Public officials responsible for various state bodies say they were directly instructed by the Guptas to take decisions that would advance the brothers' business interests.
It is alleged that compliance was rewarded with money and promotion, while disobedience was punished with dismissal.
More about the Guptas in South Africa:
The public bodies that are said to have been "captured" in this fashion included the ministries of finance, natural resources and public enterprise, as well as the government agencies responsible for tax collection and communications, the state broadcaster SABC, the national carrier, South African Airways, the state-owned rail-freight operator Transnet and the energy giant Eskom, one of the world's largest utility companies.
The responsibility for promoting and dismissing public officials lay with Mr Zuma. According to David Lewis, executive director of Corruption Watch, a Johannesburg-based NGO that investigated the Guptas, the president's powers of appointment were key to the success of the alleged conspiracy. As well as ministers, the South African president has the right to appoint the boards of directors of state-owned enterprises and - critically - the heads of law enforcement agencies.
Mr Zuma could do as he pleased, Mr Lewis told the BBC, "as long as he ensured who was appointed the head of the police, and the head of the anti-corruption agency of the police".
What was the impact of state capture in South Africa?
The allegations eventually brought the Zuma presidency to a premature end last year and prompted the Guptas to leave South Africa.
They also damaged the reputations of various illustrious firms that had done business with the Guptas.
Ethical lapses were highlighted at the global accounting giant KPMG, management consultants McKinsey and Bain and Co, and the German IT company, SAP. Bell Pottinger, a London-based PR firm with a history of representing repressive governments, was dealt a fatal blow, closing down over its dealings with the Guptas.
State capture has blown a hole through the public finances, disappearing tens of billions of dollars from Africa's most advanced economy. The scandal has also dealt a huge blow to the reputation of the African National Congress, the party that has governed South Africa for nearly 30 years. Many of Mr Zuma's colleagues in the party have, like him, been accused of corruption.
According to Dr Innes, the ultimate victim of state capture tends to be the political system that is corrupted by business interests. "Politics becomes the point of entry and exit into what is fundamentally a financial market for retaining control over the state and its assets," she said.
What can be learnt from the South African case?
The alleged conspiracy between the Zumas and the Guptas was eventually stopped by a combination of factors, including pressure from global financial markets that were alarmed by the hiring and firing of ministers in charge of the economy.
Mr Lewis argues that while the country had been let down by certain democratic institutions, such as its prosecutorial and regulatory agencies, it was rescued by others.
These included the independent media, the courts and civil society organisations - all of which had honed their skills fighting apartheid. South Africans, he said, belonged to a "young democracy with a very recent tradition of resistance to authoritarian rule. They don't take things lying down".

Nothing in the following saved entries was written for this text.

/-- A control ring's next command of an opcode, or of one that the ring does not have (R147). -/
def State.ctlFetch (s : State) (opc ring : Nat) (d : Desc) (act : Op → State → State) : State :=
  let x := wqeOpcode d
  if !(x = opc ∨ (x ≠ 15 ∧ (x < 0x10 ∨ 0x15 < x))) ∨ s.hallPaused 5 then s
  else match s.fetch ring 4 (Desc.field d 0 4) d with
    | none => s
    | some (o, s) => if x ≠ opc ∨ !Desc.only d (ctlFields d) then s.rteEnd o.id stWqeInvalid (rteWords 0 0 x 0 0 0) else act o (s.commitOp o.id)

/-- A control command ends with a QP and its state (Table 06-9). -/
def State.ctlEnd (s : State) (o : Op) (st qpn qst : Nat) : State := s.rteEnd o.id st (rteWords 0 0 (wqeOpcode o.desc) qpn 0 qst)

/-- Attribute block at OPERAND_A (R152). -/
def State.attrBlock (s : State) (o : Op) : List Byte := s.mem.read ((s.slice o.owner).space.at (Desc.field o.desc 40 8)) 128

/-- A new QP in RESET (R152). -/
def Qp.fresh (slice mode : Nat) : Qp :=
  { slice := slice, st := 0, attr := leBytes 128 mode, resident := true, fetching := false, lastUse := 0, nextPsn := 0, msgSeq := 0, sendSeq := 0,
    edge := 0, work := [], queue := [], unacked := [], order := 0, paths := [], srtt := 0, rto := 0, rnrTries := 0, waitRnr := false, credit := 0,
    v := 0, arrived := [], unreported := 0, lastPath := 0, recvs := [], claims := [], recvSeq := 0, pushLinks := [], pushing := [], nak := none,
    kept := [], roce := (0, 0, 0, 0), sqdOps := [], msn := 0, cnpSent := [] }

/-- CREATE_QP (R152): the QPN is one that is not in use (log entry 33). -/
def State.createQp (o : Op) (s : State) : State :=
  let mode := fieldAt (s.attrBlock o) 0 1
  if 1 < mode then s.ctlEnd o stWqeInvalid 0 0
  else if (s.slice o.owner).qpQuota ≤ s.qpsUsed o.owner then s.ctlEnd o stRteQuota 0 0
  else
    let (w, s) := s.drawWord
    match pickFree 2 (2 ^ 20 - 2) (s.rte.qps.length + 1) w fun n => (s.qp n).isNone with
    | none => s.ctlEnd o stRteQuota 0 0
    | some n =>
      match s.makeRoom with
      | none => ((s.setQp n { Qp.fresh o.owner mode with resident := false }).cacheShow).ctlEnd o stOk n 0
      | some s => (((s.setQp n (Qp.fresh o.owner mode)).touchQp n).cacheShow).ctlEnd o stOk n 0

/-- CREATE_QP (R152). -/
def execCreateQp (ring : BitVec 16) (d : Desc) (s : State) : Res := .next (s.ctlFetch 0x10 ring.toNat d State.createQp)

/-- Bytes of a block put into the attributes: those from `off`, n of them. -/
def attrTake (attr block : List Byte) (off n : Nat) : List Byte := attr.take off ++ cut block off n ++ attr.drop (off + n)

/-- A ring of a slice is bound with a kind. -/
def State.ringIs (s : State) (i q kind : Nat) : Bool :=
  match s.ring q with
  | some r => r.kind == kind && r.owner == i
  | none => false

/-- MODIFY to INIT: what it reads is in order (Table 06-11; log entry 38). -/
def State.initOk (s : State) (i : Nat) (sprayed : Bool) (b : List Byte) : Bool :=
  let paths := fieldAt b 3 1
  fieldAt b 2 1 < 16 && 1 ≤ paths && paths ≤ (if sprayed then 16 else 1) && s.ringIs i (fieldAt b 8 2) 1 && s.ringIs i (fieldAt b 10 2) 2 &&
    s.ringIs i (fieldAt b 12 2) 3 && s.ringIs i (fieldAt b 14 2) 3 && (s.sqOf (fieldAt b 8 2)).isNone && (s.rqOf (fieldAt b 10 2)).isNone

/-- MODIFY to RTR: what it reads is in order (Table 06-11, R131). -/
def rtrOk (sprayed : Bool) (b : List Byte) : Bool :=
  let sport := fieldAt b 18 2
  let v4 := fieldAt b 16 1 == 4
  (v4 || fieldAt b 16 1 == 6) && fieldAt b 17 1 % 4 == 0 && fieldAt b 7 1 == 0 && 1 ≤ fieldAt b 67 1 && fieldAt b 67 1 ≤ 3 &&
    (!sprayed || (0xC000 ≤ sport && sport ≤ 0xFFF0 && sport % 16 == 0)) && 1 ≤ fieldAt b 76 1 && fieldAt b 76 1 ≤ 16 &&
    allZero (cut b 28 4) && (!v4 || (allZero (cut b 36 12) && allZero (cut b 52 12)))

/-- Retry and congestion fields are in order. -/
def retryOk (b : List Byte) : Bool := fieldAt b 71 1 ≤ 7 && fieldAt b 72 1 ≤ 7 && fieldAt b 73 1 ≤ 7

/-- RTO in ns at the start (R138). -/
def State.firstRto (s : State) (attr : List Byte) : Nat :=
  1000 * (if fieldAt attr 80 4 = 0 then s.getF F.RTE_RTO_INIT_US else fieldAt attr 80 4)

/-- Paths of a QP at line rate (R140). -/
def State.freshPaths (s : State) (q : Qp) : List Path := List.replicate (fieldAt q.attr 3 1) ⟨s.lineRate q.port, 0, 0, false, false, none⟩

/-- A QP in RESET: its rings are detached, and its context is cleared, with no fetch of it left (Table 06-12). -/
def State.qpReset (s : State) (n : Nat) (q : Qp) : State :=
  let s := (s.flushRing q.sq).flushRing q.rq
  let s := q.sqdOps.foldl (fun s e => s.sqdEnd e.1 n 0) s
  ((s.missDrop fun e => e.1.qpn == n).setQp n { Qp.fresh q.slice (fieldAt q.attr 0 1) with resident := q.resident, lastUse := q.lastUse }).cacheShow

Mr Hellman, who testified at the inquiry, says South Africa's open discussion of the impact of state capture had set a positive example for other countries. However, he warned that there was also a risk that any such process ends up being used to settle political scores, rather than to address the "structural issues" that allowed the corruption to flourish.
Having left South Africa, the Guptas are now living in Dubai.
Jacob Zuma is currently on trial in a separate corruption case. In a 2007 TV interview, he denied that the state had been "captured".
"There is no parliament that is captured, there is no executive that is captured," he said. "State capture is political propaganda."
The interview was given to ANN7, a TV channel founded by the Gupta family. Its former editor told the state capture inquiry that Mr Zuma had been "very much involved in the running of the station".